AllowlistSynchronizer

AllowlistSynchronizer is a custom resource definition (CRD) that lets you install and synchronize allowlists for Google Kubernetes Engine (GKE) Autopilot partner workloads. To learn how to use this custom resource, see Run privileged workloads from GKE Autopilot partners.

apiVersion: cloud.google.com/v1
kind: AllowlistSynchronizer
metadata:
  name: example-allowlist-synchronizer
spec:
  allowlistPaths:
  - "example-partner/example-scanner/*"
  - "example-partner/example-logger/example-log-allowlist-1.1.7.yaml"
status:
  conditions:
  - type: Ready
    status: "False"
    reason: "SyncError"
    message: "some allowlists failed to sync: example-log-allowlist-1.1.7.yaml"
    lastTransitionTime: "2024-10-12T10:00:00Z"
    observedGeneration: 2
  managedAllowlistStatus:
    - filePath: "example-partner/example-scanner/example-scan-allowlist-1.0.0.yaml"
      generation: 1
      phase: Installed
      lastSuccessfulSync: "2024-10-10T10:00:00Z"
    - filePath: "example-partner/example-logger/example-log-allowlist-1.1.7.yaml"
      phase: Failed
      lastError: "Initial install failed: the contents of the allowlist are invalid"
      lastSuccessfulSync: "2024-10-08T10:00:00Z"
    - filePath: "example-partner/example-scanner/example-scan-allowlist-1.0.0.yaml"
      phase: Stale
      lastError: "Sync failed: the contents of the allowlist has been updated and is no longer valid."
      lastSuccessfulSync: "2024-10-08T10:00:00Z"
  lastSyncAttempt: "2024-10-12T10:00:00Z"

AllowlistSynchronizer specification

allowlistPaths: []string
Fields

allowlistPaths

required

string[]

A list of paths to specific files or to directories that contain allowlist files.

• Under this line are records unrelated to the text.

-- ==== Sys2Proof/Machine/Radio.lean ====
section
/-! DEFINITION. Radios and frames (R180–R205): airtime and duty, security counters, receive checks, uplink payloads, Enh-Acks,
and the final outcomes of radio commands (R215–R219). -/

namespace Sys2Proof.Machine

def shuttle (s : State) (k : Nat) : Shuttle := s.air.shuttles.getD k default
def onShuttle (k : Nat) (f : Shuttle → Shuttle) (s : State) : State :=
  onAir (fun a => { a with shuttles := listModify a.shuttles k f }) s

/-! The region profile and the Air settings in force (Tables 8.3, 9.6). -/

def pfLoaded (s : State) : Bool := !allZero (sect s secRegion)
def pfId (b : Bytes) : Nat := u16At b 0
def pfCentre (b : Bytes) (k : Nat) : Nat := u32At b (16 + 16 * k)
def pfMode (b : Bytes) (k : Nat) : Nat := u8At b (20 + 16 * k)
def pfPower (b : Bytes) (k : Nat) : Nat := u8At b (21 + 16 * k)
def pfDuty (b : Bytes) (k : Nat) : Nat := u16At b (22 + 16 * k)
def pfEn (b : Bytes) (k : Nat) : Bool := bit (u8At b (24 + 16 * k)) 0
def pfWakeCentre (b : Bytes) : Nat := u32At b 80
def pfWakePower (b : Bytes) : Nat := u8At b 84
def pfRepeats (b : Bytes) : Nat := u8At b 85
def pfWakeDuty (b : Bytes) : Nat := u16At b 86
def pfWakeEn (b : Bytes) : Bool := bit (u8At b 88) 0

def region (s : State) : Bytes := sect s secRegion
def airPan (s : State) : Nat := setU16 s secAir 0
def netKey (s : State) : Nat := setU8 s secAir 2
def airEn (s : State) : Bool := bit (setU8 s secAir 3) 0
def groupDispatch (s : State) : Bool := bit (setU8 s secAir 3) 1
def keepalive (s : State) : Nat := setU16 s secAir 4
def silentMains (s : State) : Nat := setU16 s secAir 6
def silentSleepy (s : State) : Nat := setU8 s secAir 8
def groupMin (s : State) : Nat := setU8 s secAir 9
def imageRate (s : State) : Nat := setU8 s secAir 10
def bchk (s : State) : Nat := setU8 s secAir 11
def wakeAfter (s : State) : Nat := setU16 s secAir 12
def repairPct (s : State) : Nat := setU8 s secAir 14

def hasRadio (s : State) : Bool := s.sys.variant != 2

/-- The Air tile runs: fitted, enabled, a profile in force, the radio clock present. -/
def airOn (s : State) : Bool := hasRadio s && running s && airEn s && pfLoaded s && !s.time.radiosHeld
/-- A Shuttle may transmit: its EN is set and it is in service. -/
def shuttleOn (s : State) (k : Nat) : Bool := k < 4 && airOn s && pfEn (region s) k && !(shuttle s k).failed
/-- R235's set A. -/
def inServiceShuttles (s : State) : List Nat :=
  if hasRadio s then (upTo 4).filter fun k => pfEn (region s) k && !(shuttle s k).failed else []

/-! Airtime and duty (R182, R185, R213). -/

def fskRate : Nat → Option Nat
  | 1 => some 50 | 2 => some 100 | 3 => some 150 | 4 => some 200
  | _ => none

/-- Airtime of a PSDU in ns, with preamble, SFD and PHR. -/
def airtime (mode psdu : Nat) : Nat :=
  match fskRate mode with
  | some r => (12 + psdu) * 8000000 / r
  | none => Config.ofdmAirtime mode psdu

/-- Preamble and SFD of a mode in ns. -/
def sfdTime (mode : Nat) : Nat :=
  match fskRate mode with
  | some r => 10 * 8000000 / r
  | none => Config.ofdmAirtime mode 0

def modeOf (s : State) (k : Nat) : Nat := pfMode (region s) k
def ackAirtime (s : State) (k : Nat) : Nat := airtime (modeOf s k) 33
/-- R213 for a frame with AR 1. -/
def exchange (s : State) (k psdu : Nat) : Nat := airtime (modeOf s k) psdu + 1300000 + ackAirtime s k

def binTotal (t : Tab Nat) : Nat := (t.map (·.2)).sum
def addBin (second ns : Nat) (t : Tab Nat) : Tab Nat := tabSet t second (tabGetD t second 0 + ns)
/-- Airtime in ns that a limit in 0.01 % allows in 3,600 s. -/
def dutyLimit (d : Nat) : Nat := d * 360000000

/-- The holds of R185 follow the total; there is no limit while no profile is in force. -/
def dutyUpdate (k : Nat) (s : State) : State :=
  let lim := dutyLimit (pfDuty (region s) k)
  let loaded := pfLoaded s
  onShuttle k (fun h =>
    let t := binTotal h.bins
    let tx := loaded && lim * 9 ≤ t * 10
    { h with holdTx := tx, holdAck := loaded && lim ≤ t, dutyHold := if tx && !h.holdTx then h.dutyHold + 1 else h.dutyHold }) s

  • File: path/to/allowlist.yaml
  • Directory: path/to/allowlist/*

AllowlistSynchronizer status

conditions:
- type: string
  status: boolean
  reason: string
  message: string
  lastTransitionTime: string
  observedGeneration: int
managedAllowlistStatus:
- filePath: string
  generation: int
  phase: string
  lastSuccessfulSync: string
  lastError: string
lastSyncAttempt: string
Fields

conditions[]

object

List of status conditions for the AllowlistSynchronizer. CI/CD tooling can use this field to wait for the allowlist to install before deploying dependent workloads.

conditions.type

string

Condition type. The value is always Ready, which indicates that the most recent sync attempt was successful.

conditions.status

boolean

Condition status:

  • True: allowlists are installed and up to date.
  • False: allowlists are not installed or are out of date.

conditions.reason

string

Short description of the condition's status.

conditions.message

string

Detailed description of the condition's status.

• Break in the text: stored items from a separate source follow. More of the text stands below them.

/-- Symbols that a Shuttle may send now: left in the session, and of blocks encoded. -/
def imageReady (s : State) (k : Nat) (z : ImageSession) : Nat :=
  let left := imgTotal (repairPct s) z.load - (shuttle s k).imageSent
  let n := min (imageRate s) left
  ((upTo n).takeWhile fun i => z.encoded.contains (imgSymbol (repairPct s) z.load ((shuttle s k).imageSent + i)).1).length

def imageItems (s : State) (k : Nat) : List Candidate :=
  match s.air.session with
  | some z =>
    if z.sending && (imageShuttles s z).contains k then
      List.replicate (imageReady s k z)
        { due := s.stitch.number, order := 5, seq := 0, pin := 0, item := .image, length := airtime (modeOf s k) (29 + z.load.symbol) + 200000 }
    else []
  | none => []

def candidates (s : State) (k : Nat) : List Candidate :=
  sortBy candBefore (picotItems s k ++ tryItems s k ++ probeItems s k ++ groupItems s k ++ imageItems s k)

/-- A Pin of an item, for the rule of one ordered item per Pin. -/
def itemOf : CourseItem → Option Nat
  | .picot p _ => if p = 0xFFFF then none else some p
  | .try_ p _ => some p
  | .probe p => some p
  | _ => none

/-- Gaps of the Course between fixed spans, in time order. -/
def gapsOf (a e : Nat) : List (Nat × Nat) → List (Nat × Nat)
  | [] => [(a, e)]
  | (x, y) :: rest => if x ≤ a then gapsOf (max a y) e rest else (a, min x e) :: gapsOf (max a y) e rest

/-- The first gap with room takes the item: its start, and the gaps left. -/
def takeGap (n : Nat) : List (Nat × Nat) → Option (Nat × List (Nat × Nat))
  | [] => none
  | (a, e) :: rest =>
    if a + n ≤ e then some (a, (a + n, e) :: rest)
    else (takeGap n rest).map fun (t, l) => (t, (a, e) :: l)

/-- Places items in order: placed with start, and the number deferred. -/
def place : List Candidate → List (Nat × Nat) → List Nat → List (Nat × PlanItem) × Nat
  | [], _, _ => ([], 0)
  | c :: rest, gaps, pins =>
    let again := match itemOf c.item with | some p => pins.contains p | none => false
    if again then let (l, d) := place rest gaps pins; (l, d + 1)
    else
      match takeGap c.length gaps with
      | some (t, g) =>
        let (l, d) := place rest g (match itemOf c.item with | some p => p :: pins | none => pins)
        ((t, { item := c.item, start := t, length := c.length }) :: l, d)
      | none =>
        let (l, d) := place rest gaps pins
        (l, d + 1)

def courseEnd (s : State) : Nat := s.stitch.nextBoundary - 1500000
/-- The descriptor is carried: the session runs, or has ended within 64 beacon Stitches, from its first beacon on. -/
def descriptorOn (s : State) : Option ImageSession :=
  s.air.session.filter fun z => z.begun && serialAtOrBefore z.first s.stitch.number && (z.sending || z.left != 0)

/-- PSDU octets of a beacon (Table 9.1). -/
def beaconPsdu (s : State) : Nat := if (descriptorOn s).isSome then 101 else 73

/-- The SFD of a beacon ends 3,000 µs after the boundary (R207): the start of its preamble, and its end. -/
def beaconStart (s : State) (k : Nat) : Nat := s.stitch.lastBoundary + 3000000 - sfdTime (modeOf s k)
def beaconEnd (s : State) (k : Nat) : Nat := beaconStart s k + airtime (modeOf s k) (beaconPsdu s)

/-- The Course begins once the commit is complete, and in a beacon Stitch at the end of the beacon (R211). -/
def courseStart (s : State) (k : Nat) : Nat := if isBeacon s.stitch.number then max (taiNs s) (beaconEnd s k) else taiNs s

/-- COURSE_PLANNING: windows and Picots of listen instants, then the ordered items; the Course becomes READY. -/
def execCoursePlanning (shuttle : Nat) (s : State) : Out :=
  if !taskRunning s (.planning shuttle) then next s
  else
    if !shuttleOn s shuttle then next (freeTask (.planning shuttle) s)
    else
      let s := planSleepy shuttle s
      let fresh := newGroups s shuttle
      let s := onShuttle shuttle (fun h => { h with groups := h.groups ++ fresh }) s
      let a := courseStart s shuttle
      let e := courseEnd s
      let fixed := sortBy (fun x y => x.1 ≤ y.1) ((s.air.windows.filter fun w => w.shuttle == shuttle).map (windowSpan s shuttle))
      let (l, d) := place (candidates s shuttle) (if a < e then gapsOf a e (fixed.filter fun w => a < w.2 && w.1 < e) else []) []
      let plan := (sortBy (fun x y => x.1 ≤ y.1) l).map (·.2)
      let s := onShuttle shuttle (fun h => { h with plan := plan, inCourse := true, itemsLast := plan.length, itemsMax := max h.itemsMax plan.length,
                                                    deferCourse := h.deferCourse + BitVec.ofNat 32 d }) s
      next (postFrom (.planning shuttle) (newTask (.course shuttle) true s.stitch.number ((e - s.stitch.lastBoundary) / 1000) 0) s)

/-! Running a Course (R211, R214). -/

def deferItem (k n : Nat) (s : State) : State := onShuttle k (fun h => { h with deferCourse := h.deferCourse + BitVec.ofNat 32 n }) s

/-- The instant at which a frame begun now ends. -/
def frameEnd (s : State) (k psdu : Nat) : Nat := taiNs s + airtime (modeOf s k) psdu

/-- A try of a command is sent (R216); one that cannot be built fails the command. -/
def sendTry (k p : Nat) (q : PinCmd) (s : State) : State :=
  let slot := cKey (pinConf s.tab.live p)
  let pl := le8 q.kind ++ q.payload
  match sendData k fcUnicast q.downSeq (0x0800 + p) slot pl s with
  | (none, s) => failCommand k p q s
  | (some c, s) =>
    let s := modifyQueue p (fun x => if x.seq == q.seq then { x with tries := x.tries + 1 } else x) s
    let s := onPin p (fun t => { t with retries := q.tries }) s
    let a : Awaiting := { pin := p, command := some q.seq, sync := false, seq := q.downSeq, keyIndex := slot + 1, counter := c,
                          mode := modeOf s k, sfdAt := taiNs s + sfdTime (modeOf s k), sentEnd := frameEnd s k (23 + pl.length) }
    onShuttle k (fun h => { h with trySent := h.trySent + 1, awaiting := some a }) s

/-- A probe (R220): the Pin's current sequence, level, CCT and default fade. -/
def sendProbe (k p : Nat) (s : State) : State :=
  let t := pinState s p
  let conf := pinConf s.tab.live p
  let level := if t.commanded = 0xFFFF then t.target else t.commanded
  let pl := le8 1 ++ levelPayload level t.cct (cFade conf) 0
  match sendData k fcUnicast t.downSeq (0x0800 + p) (cKey conf) pl s with
  | (none, s) => s
  | (some c, s) =>
    let a : Awaiting := { pin := p, command := none, sync := false, seq := t.downSeq, keyIndex := cKey conf + 1, counter := c,
                          mode := modeOf s k, sfdAt := taiNs s + sfdTime (modeOf s k), sentEnd := frameEnd s k (23 + pl.length) }
    onShuttle k (fun h => { h with awaiting := some a }) (onAir (fun x => { x with probes := x.probes.filter fun e => e.1 != p }) s)

/-- A SYNC (R224, R228): the instant at which its SFD ends. -/
def sendSync (k p : Nat) (s : State) : State :=
  let slot := cKey (pinConf s.tab.live p)
  let sfd := taiNs s + sfdTime (modeOf s k)
  let d := nextDownSeq s p
  let pl := le8 4 ++ leBytes 6 (sfd / 1000000000) ++ le32 (sfd % 1000000000)
  match sendData k fcUnicast d (0x0800 + p) slot pl s with
  | (none, s) => s
  | (some c, s) =>
    let a : Awaiting := { pin := p, command := none, sync := true, seq := d, keyIndex := slot + 1, counter := c,
                          mode := modeOf s k, sfdAt := sfd, sentEnd := frameEnd s k (23 + pl.length) }
    onShuttle k (fun h => { h with awaiting := some a }) (takeDownSeq p d s)

/-- NODATA, AR 0, to a sleepy sensor whose pending frame was withdrawn (R197). -/
def sendNodata (k p : Nat) (s : State) : State :=
  (sendData k fcNoAck (pinState s p).downSeq (0x0800 + p) (cKey (pinConf s.tab.live p)) (le8 3 ++ le8 0) s).2

/-- The frame after an Enh-Ack with pending 1. -/
def sendFollow (k : Nat) (f : FollowUp) (s : State) : State :=
  let s := onShuttle k (fun h => { h with follow := none }) s
  if f.sync then sendSync k f.pin s
  else
    match readyHead s f.pin with
    | some q => sendTry k f.pin q s
    | none => sendNodata k f.pin s

/-- A wake frame (Table 8.9), its fields most significant bit first: PAN ID, address, reason, copies to follow. -/
def wakeFrame (pan addr reason left : Nat) : Bytes :=
  let body := word16 pan ++ word16 addr ++ le8 (16 * (reason % 16) + left % 8)
  word16 0xAAAA ++ word16 0xD391 ++ body ++ [BitVec.ofNat 8 (crcBytesM 8 0x07 0 body)]

/-- The copies of a Picot, REPEATS − 1 down to 0 still to follow. -/
def wakeFrames (pan addr reason repeats : Nat) : List Bytes := (upTo repeats).map fun i => wakeFrame pan addr reason (repeats - 1 - i)

/-- A Picot (R204): the transceiver is off its channel until 2 ms past its end, the wake channel's airtime counts, and a quiet time follows
a unicast one (R231). -/
def sendPicot (k p reason : Nat) (s : State) : State :=
  let n := pfRepeats (region s)
  let now := taiNs s
  let dur := 8000000 * n
  let req : PicotReq → Bool := fun r => r.pin == p && r.reason == reason
  let addr := if p = 0xFFFF then 0xFFFF else 0x0800 + p
  let s := onAir (fun a => { a with wakeBins := addBin (upSec s) dur a.wakeBins, wakeBusy := now + dur, picotSent := a.picotSent + 1,
                                    picots := a.picots.filter fun r => !req r,
                                    picotLog := a.picotLog ++ [{ shuttle := k, address := addr, reason := reason, copies := wakeFrames (airPan s) addr reason n }] })
    (onShuttle k (fun h => { h with freeAt := now + dur + 2000000 }) (transmit k now (dur + 2000000) s))
  if p = 0xFFFF then
    if reason = 1 then (s.tab.live.pins.filter fun e => cTransport e.2 == tSleepy).foldl (fun t e => onRadio e.1 (fun r => { r with resync := true }) t) s
    else s
  else
    let s := onShuttle k (fun h => { h with quietFrom := now + dur + 5000000, quietTo := now + dur + 50000000 }) s
    if reason = 1 then onRadio p (fun r => { r with resync := true }) s else s

/-- A group or broadcast frame under the NET_KEY slot, with its destination's own count (R187). -/
def sendGroup (k dst : Nat) (pl : Bytes) (s : State) : Bool × State :=
  let n := tabGetD s.air.groupSeq dst 0
  match sendData k fcNoAck n dst (netKey s) pl s with
  | (none, s) => (false, s)
  | (some _, s) => (true, onAir (fun a => { a with groupSeq := tabSet a.groupSeq dst ((n + 1) % 256) }) s)

/-- The next IMAGE frame of the session on this Shuttle; the session ends once every target Shuttle has sent all symbols. -/
def sendImage (k : Nat) (s : State) : State :=
  match s.air.session with
  | none => s
  | some z =>
    if !z.sending then s
    else
      let n := (shuttle s k).imageSent
      let (b, esi) := imgSymbol (repairPct s) z.load n
      let pl := le8 0x10 ++ le8 z.load.session ++ le8 b ++ [BitVec.ofNat 8 (esi / 65536), BitVec.ofNat 8 (esi / 256), BitVec.ofNat 8 esi] ++
        fit z.load.symbol (Config.raptorq z.load.data z.load.symbol b esi)
      match sendGroup k (if targetBroadcast z.load.target then 0xFFFF else 0x0100 + z.load.target % 32) pl s with
      | (false, s) => s
      | (true, s) =>
        let s := onShuttle k (fun h => { h with imageSent := n + 1, imageFrames := h.imageFrames + 1 }) s
        let total := imgTotal (repairPct s) z.load
        let done := (imageShuttles s z).all fun j => total ≤ (shuttle s j).imageSent
        let sent := maxOf (s.air.shuttles.map (·.imageSent))
        onAir (fun a => { a with session := some { z with symbols := BitVec.ofNat 32 sent, sending := !done, left := if done then 64 else z.left } }) s

/-- The oldest dispatch of that group and payload is sent. -/
def dropGroup (g : Nat) (pl : Bytes) (l : List (U32 × Nat × Bytes)) : List (U32 × Nat × Bytes) :=
  match l.find? fun e => e.2 == (g, pl) with | some e => l.erase e | none => l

conditions.lastTransitionTime

string

Timestamp of the most recent status change.

conditions.observedGeneration

int

The current version of the AllowlistSynchronizer object.

managedAllowlistStatus[]

object

Array that tracks the status of each allowlist file that the AllowlistSynchronizer is managing.

managedAllowlistStatus.filePath

string

The fully-qualified resource name of the allowlist file.

managedAllowlistStatus.generation

string

The current version of the allowlist file in the cluster.

managedAllowlistStatus.phase

string

The current state of the allowlist file.

  • Installed: the allowlist file is installed in the cluster and is up-to-date with the remote version.
  • Failed: the allowlist file failed to install.
  • Stale: the allowlist file is installed in the cluster, but is out of date with the remote version.

managedAllowlistStatus.lastSuccessfulSync

string

Timestamp of the most recent successful synchronization of the allowlist file.

managedAllowlistStatus.lastError

string

The most recent error message. This field isn't displayed if no errors occurred.

lastSyncAttempt

string

The timestamp of the last change to the conditions field.